Mélissa s'installe avec son mari Djibril et ses deux enfants (issus d'une précédente union) près de Borgo sur l'île Corse.

Pour cette surveillante de prison chevronnée la prime insulaire est une motivation matérielle et l'espoir d'un nouveau départ. Pour l'instant Djibril est sans emploi et l'installation de la famille dans le QP (quartier prioritaire (nécessitant une intervention des Pouvoirs Publics)) pose immédiatement des problèmes au voisinage pas ravi, et qui le fait rapidement savoir, de se voir envahir par un couple mixte, des enfants sans gêne et un chien aboyeur... Au Centre pénitentiaire de Borgo où Mélissa est transférée, elle est présentée aux détenus par ses collègues et visite particulièrement cette unité 2 dans laquelle les détenus vivent en milieu ouvert. Les cellules sont ouvertes permettant à tous de circuler à sa guise, de préparer et partager leurs repas et différentes activités. Que ce soit dans son quartier où elle remet à sa place un malabar mal embouché mais aussi dans son milieu professionnel, Mélissa impose immédiatement son autorité et son assurance. Pas question de la menacer, de la tutoyer, de lui parler en corse ou de l'appeler par son prénom. Sur place, elle retrouve Saveriu un jeune détenu qu'elle avait rencontré à Fleury-Mérogis et avec qui elle avait très vaguement sympathisé. Il la place à son insu sous sa protection jusqu'à lui faciliter l'existence dans son quartier car l'influence du jeune homme s'exerce encore depuis sa cellule. A sa sortie, il va considérer que Mélissa lui est redevable et c'est là que tout se... corse (allez zou, j'ose) et que les rouages de l'engrenage infernal se mettent en marche.

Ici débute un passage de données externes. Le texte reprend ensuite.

/-- HBM_CE_SUMMARY (R315): at most one record a second, with the corrections since the last. -/
def execHbmCeSummary (stack : Fin 12) (s : State) : Host.Outcome State Fault Refusal :=
  .next (
    let k := getStack s stack
    let due := match k.ceSummaryAt with | some t => decide (t.toNat + 1000000000 ≤ now s) | none => true
    if decide (0 < k.ceSince) && due then
      putErr (putStack s stack { k with ceSince := 0, ceSummaryAt := some s.mod.time })
        { cause := cHbmCe, sev := 0, unit := 4, source := BitVec.ofNat 16 stack.val, die := BitVec.ofNat 4 stack.val, info0 := BitVec.ofNat 64 k.ceSince }
    else s)

/-! ## Recalibration and repair (R320-R324) -/

/-- The repair record of a stack has a place (R323). -/
def recordFree (k : Stack) : Bool := decide (k.repairs.length < 4096)

/-- HBM_REPAIR_OUT (R323, R459). -/
def repairOutErr (n pch pa : Nat) : Err :=
  { cause := cHbmRepairOut, unit := 4, source := BitVec.ofNat 16 n, die := BitVec.ofNat 4 n, detail := BitVec.ofNat 8 pch
    info0 := BitVec.ofNat 64 (n * 2 ^ 36 + pa) }

/-- One lane of a channel remapped to a spare (R322): an HBM_LANE record, whose address within the channel is open (R312), and an entry of
the repair record; where that is full, an HBM_REPAIR_OUT record, and the remap lasts until the next start-up (R323, log entry 63). -/
def remapLane (s : State) (n : Nat) (l : Fin 32 × Byte) : State :=
  let (p, s) := freshWord s
  let k := getStack s n
  let room := recordFree k
  let s := putStack s n { k with spares := k.spares.set l.1.val (k.spares.getD l.1.val 0 - 1)
                                 repairs := if room then k.repairs ++ [.lane l.1 l.2] else k.repairs }
  let pch := 2 * l.1.val + fldN p 0 1
  let s := putErr s { cause := cHbmLane, sev := 0, unit := 4, source := BitVec.ofNat 16 n, die := BitVec.ofNat 4 n,
                      detail := BitVec.ofNat 8 pch, info0 := BitVec.ofNat 64 (n * 2 ^ 36 + fldN p 1 36) }
  if room then s else putErr s (repairOutErr n pch (fldN p 1 36))

/-- One row repaired by soft post-package repair, where it finds a spare row and the record has a place (R323); else an HBM_REPAIR_OUT record
that names the blocks' first, and their frames are retired (R324). -/
def repairRow (s : State) (n row : Nat) (blks : List Nat) : State :=
  let (found, s) := freshBit s
  let k := getStack s n
  if found && recordFree k then putStack s n { k with repairs := k.repairs ++ [.row row] }
  else putErr (putStack s n (blks.foldl retireFrame k)) (repairOutErr n (pseudoChannel (64 * blks.headD 0)) (64 * blks.headD 0))
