/-! ## Handles (R285, R286) -/

/-- The first handle of a queue named as R287 names queues, taken off it: the handle and the tile whose slots it names. -/
def takeHandle (s : State) (die : Nat) (q : BitVec 13) (home : W16) : State × Option (W32 × W16) :=
  if bitAt q 12 then
    let n : BitVec 12 := fld q 0 12
    let x := getStq (getDie s die) n
    match x.handles with
    | h :: rest => (settleStqH (modDie s die fun d => putStq d n { x with handles := rest }) die n, some (h, stqTile x))
    | [] => (s, none)
  else
    let n := fldN q 0 3
    let y := getHq (getTile s home) n
    match y.handles with
    | h :: rest => (settleHq (modTile s home fun x => putHq x n { y with handles := rest }) home n, some (h, home))
    | [] => (s, none)

/-- A handle whose generation is its slot's, popped from a queue; stale ones are dropped (R286). -/
def popHandle (die : Nat) (q : BitVec 13) (home : W16) (j : BitVec 2) : Nat → State → State × Option (W32 × W16)
  | 0, s => (s, none)
  | fuel + 1, s =>
    match takeHandle s die q home with
    | (s, some (h, t)) =>
      if fld h 26 6 = (getSlot (getTile s t) (fldN h 20 6)).gen then (s, some (h, t))
      else popHandle die q home j fuel (dropHandle s die t j)
    | (s, none) => (s, none)

/-! ## Freeing records (R281, R290, R306, R419) -/

/-- A transfer or reach pass of a job that began under its view of a number is under way (R419). -/
def viewLive (s : State) (j : BitVec 2) (ep : Nat) : Bool :=
  s.dies.any fun (d : Nat × Die) => d.2.recs.any fun (r : Nat × XferRec) =>
    decide (r.2.job = j ∧ r.2.st ≠ .free) && ((r.2.reach && decide (r.2.viewEp = ep)) || r.2.legs.any fun l => decide (l.viewEp = ep))

/-- References of earlier views end with the last transfer that began under them (R419). -/
def settleViews (s : State) (j : BitVec 2) : State :=
  let ended := (getJob s j).viewOwed.filter fun o => !viewLive s j o.1
  let s := ended.foldl (fun s o => putPub s o.2.toNat { getPub s o.2.toNat with refs := (getPub s o.2.toNat).refs - 1 }) s
  modJob s j fun x => { x with viewOwed := x.viewOwed.filter fun o => !ended.contains o }

/-- A reach with no pass in flight: drained or aborted it is disabled; after its last pass it is IDLE, or ARMED with the base that waits
(R290, R306). -/
def settleReach (d : Die) (n : BitVec 10) : Die :=
  let y := getReach d n
  if !y.recs.isEmpty then d
  else if y.st = .draining ∨ y.st = .aborting then putReach d n { y with st := .disabled, cfg := setFld y.cfg 63 1 0, pending := false }
  else if y.st = .armed ∧ reachPasses y ≤ y.pass.toNat then
    putReach d n (if y.pending then { y with base := y.nextBase, pending := false, pass := 0 } else { y with st := .idle })
  else d

/-- A POST context that drains or aborts and holds no record is disabled (R306). -/
def settleStqP (d : Die) (q : BitVec 12) : Die :=
  let y := getStq d q
  if y.recs.isEmpty ∧ stqKind y = 0 ∧ (y.st = .draining ∨ y.st = .aborting) then putStq d q { y with st := .disabled, cfg := setFld y.cfg 63 1 0 } else d

/-- A record is freed: its generation rises (R281). -/
def freeRecord (s : State) (die : Nat) (r : BitVec 9) : State :=
  let x := getRec (getDie s die) r
  modDie s die fun d =>
    let d := putRec d r { XferRec.reset with gen := x.gen + 1 }
    if x.reach then
      let n : BitVec 10 := x.qid.setWidth 10
      settleReach (putReach d n { getReach d n with recs := (getReach d n).recs.filter (· ≠ r) }) n
    else settleStqP (putStq d x.qid { getStq d x.qid with recs := (getStq d x.qid).recs.filter (· ≠ r) }) x.qid

/-- A record with nothing left but a chain that will not go on is freed. -/
def sweepRec (s : State) (die : Nat) (r : BitVec 9) : State :=
  let x := getRec (getDie s die) r
  if x.st ≠ .free ∧ x.legs.isEmpty ∧ 0 < x.begun ∧ x.ended then freeRecord s die r else s

/-! ## Starting transfers and passes (R273-R276, R286-R290) -/

/-- Records that an engine of a die runs (R269). -/
def engineLoad (d : Die) (eng : Nat) : Nat :=
  (d.recs.filter fun (e : Nat × XferRec) =>
    let x := e.2
    decide (x.st ≠ .free ∧ x.st ≠ .queued)
    && decide ((if x.reach then reachEngine (getReach d (x.qid.setWidth 10)) else fldN (getStq d x.qid).cfg 56 3) = eng)).length

/-- The engine of a record. -/
def recEngine (d : Die) (x : XferRec) : Nat := if x.reach then reachEngine (getReach d (x.qid.setWidth 10)) else fldN (getStq d x.qid).cfg 56 3

/-- A descriptor begins: it is checked, takes its handle, and becomes the record's newest leg; none while it must wait for a handle
(R273, R286, R288, R419). -/
def beginLeg (s : State) (die : Nat) (r : BitVec 9) (desc : BitVec 512) : State :=
  let x := getRec (getDie s die) r
  let first := decide (x.begun = 0)
  let job := getJob s x.job
  let own := first || !x.reach
  let base : Leg :=
    { num := x.begun, desc, handle := x.handle, htile := x.htile, view := if own then job.regs.trnView else x.view,
      viewEp := if own then job.viewEp else x.viewEp, next := 0, steps := [], status := 0, failAt := 0, failInfo := 0, failInj := false,
      walk := none, fault := none, told := false }
  let add (s : State) (l : Leg) : State :=
    modRec s die r fun x => { x with
      st := .running, begun := x.begun + 1, legs := x.legs ++ [l], nextOp := if x.reach then 0xFFFFFF else dNext desc
      handle := if x.reach then l.handle else none, htile := if x.reach then l.htile else 0, view := l.view, viewEp := l.viewEp
      ended := x.ended || decide (l.status ≠ 0) }
  if !x.reach && !descOk s die x.tile false desc then add s { base with status := cDescInvalid }
  else if own ∧ dInQ desc ≠ 0x1FFF then
    match popHandle die (dInQ desc) x.tile x.job 65 s with
    | (s, some (h, t)) => add s { base with handle := some h, htile := t }
    | (s, none) => s
  else add s base

/-- The next descriptor of a chain is due: the one before has issued its last request and has not failed (R275, R290). -/
def chainDue (d : Die) (x : XferRec) : Bool :=
  decide (x.st = .running) && !x.freezing && !x.ended && decide (0 < x.begun)
  && (if x.reach then decide (x.begun < reachChain (getReach d (x.qid.setWidth 10))) else named' x.nextOp)
  && (match lastLeg x with | some l => decide (l.num + 1 = x.begun ∧ l.status = 0 ∧ l.next = dTotal l.desc) | none => true)
where
  /-- NEXT names a descriptor. -/
  named' (v : BitVec 24) : Bool := v != 0xFFFFFF

/-- A descriptor of a POST chain read from the posting tile; one that cannot be read ends the chain with a record (R190, R201, R203,
R275). -/
def readNext (s : State) (die : Nat) (r : BitVec 9) : State :=
  let x := getRec (getDie s die) r
  let t := getTile s x.tile
  let stop (c : Byte) : State :=
    sweepRec (putErr (modRec s die r fun x => { x with ended := true }) (tileErr x.tile (some x.job) c x.nextOp.toNat)) die r
  if !tileTakes s x.tile then stop cDestFenced
  else match opndCheck t x.job x.nextOp 64 64 with
    | some c => stop (if c = cMisaligned then cDescInvalid else accessCause c)
    | none =>
      if readWaits t x.nextOp then s
      else if opndBad t x.nextOp 64 then stop cSpadEcc
      else beginLeg s die r (BitVec.ofNat 512 (leNat (opndRead t x.nextOp 64)))

/-- A POST context's first queued record (R276). -/
def firstQueued (d : Die) (q : BitVec 12) (r : BitVec 9) : Bool :=
  let x := getRec d r
  !d.recs.any fun (e : Nat × XferRec) => !e.2.reach && decide (e.2.st = .queued) && decide (e.2.qid = q) && decide (e.2.ord < x.ord)

/-- TRANSFER_START (R273, R275, R276, R288): a queued record, or the next descriptor of a chain. -/
def execTransferStart (die : Fin 12) (rec : BitVec 9) (s : State) : Host.Outcome State Fault Refusal :=
  .next (
    let d := getDie s die
    let x := getRec d rec
    if (getJob s x.job).frozen then s
    else if x.st = .queued then
      if decide ((getStq d x.qid).st = .active ∨ (getStq d x.qid).st = .draining) && firstQueued d x.qid rec && decide (engineLoad d (recEngine d x) < 64) then
        beginLeg s die rec x.desc
      else s
    else if chainDue d x then
      if x.reach then beginLeg s die rec (mget 0 (getReach d (x.qid.setWidth 10)).descs x.begun) else readNext s die rec
    else s)

/-- REACH_PASS_START (R290): the next pass takes a free record, its handle and its address. -/
def execReachPassStart (die : Fin 12) (reach : BitVec 10) (rec : BitVec 9) (s : State) : Host.Outcome State Fault Refusal :=
  .next (
    let d := getDie s die
    let y := getReach d reach
    let desc : BitVec 512 := mget 0 y.descs 0
    if decide (y.st = .armed) && !(getJob s (reachOwner y)).frozen && decide (y.pass.toNat < reachPasses y) && decide (y.recs.length < reachDepth y)
        && decide ((getRec d rec).st = .free) && decide (engineLoad d (reachEngine y) < 64) then
      let go (s : State) (h : Option (W32 × W16)) : State :=
        let x : XferRec := { newRec s (getRec d rec) (reachOwner y) y.world (reachHome y) (reach.setWidth 12) true desc with
          passAddr := y.base + BitVec.ofNat 64 y.pass.toNat * y.stride, handle := h.map (·.1), htile := (h.map (·.2)).getD 0 }
        let job := getJob s (reachOwner y)
        let l : Leg :=
          { num := 0, desc, handle := x.handle, htile := x.htile, view := job.regs.trnView, viewEp := job.viewEp, next := 0, steps := [], status := 0,
            failAt := 0, failInfo := 0, failInj := false, walk := none, fault := none, told := false }
        bumpOrd (modDie s die fun d =>
          putReach (putRec d rec { x with st := .running, begun := 1, legs := [l], view := l.view, viewEp := l.viewEp }) reach
            { getReach d reach with pass := y.pass + 1, recs := y.recs ++ [rec] })
      if dInQ desc ≠ 0x1FFF then
        match popHandle die (dInQ desc) (reachHome y) (reachOwner y) 65 s with
        | (s, some h) => go s (some h)
        | (s, none) => s
      else go s none
    else s)

/-! ## Steps (R296) -/

/-- Bytes of the step that begins at a row-major offset: to the end of the row or the next 4 KiB boundary of a VIRT side. -/
def stepLen (x : XferRec) (l : Leg) (off : Nat) : Nat :=
  let d := l.desc
  let row := dRowLen d - off % dRowLen d
  let side (dst : Bool) (n : Nat) : Nat := if dKind d dst = 0 then Nat.min n (4096 - sideVa x l dst off % 4096) else n
  side true (side false row)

Le réalisateur s'inspire d'un fait divers réel pour finir par s'en écarter et nous livrer un polar rondement ficelé car il est aussi une enquête menée en parallèle du quotidien de la prison. Et s'il s'agit d'un film carcéral et qu'un rapprochement est souvent fait avec Un prophète de Jacques Audiard, la prison est observée cette fois du point de vue d'une matonne.  Mais le film s'ouvre sur un assassinat en pleine rue devant l'aéroport d'Ajaccio et la façon dont le lien sera fait entre le quotidien de Mélissa et le double meurtre initial est particulièrement bien mené. Il faudra cependant attendre le dernier quart d'heure du film qui se voit en une seule respiration pour comprendre.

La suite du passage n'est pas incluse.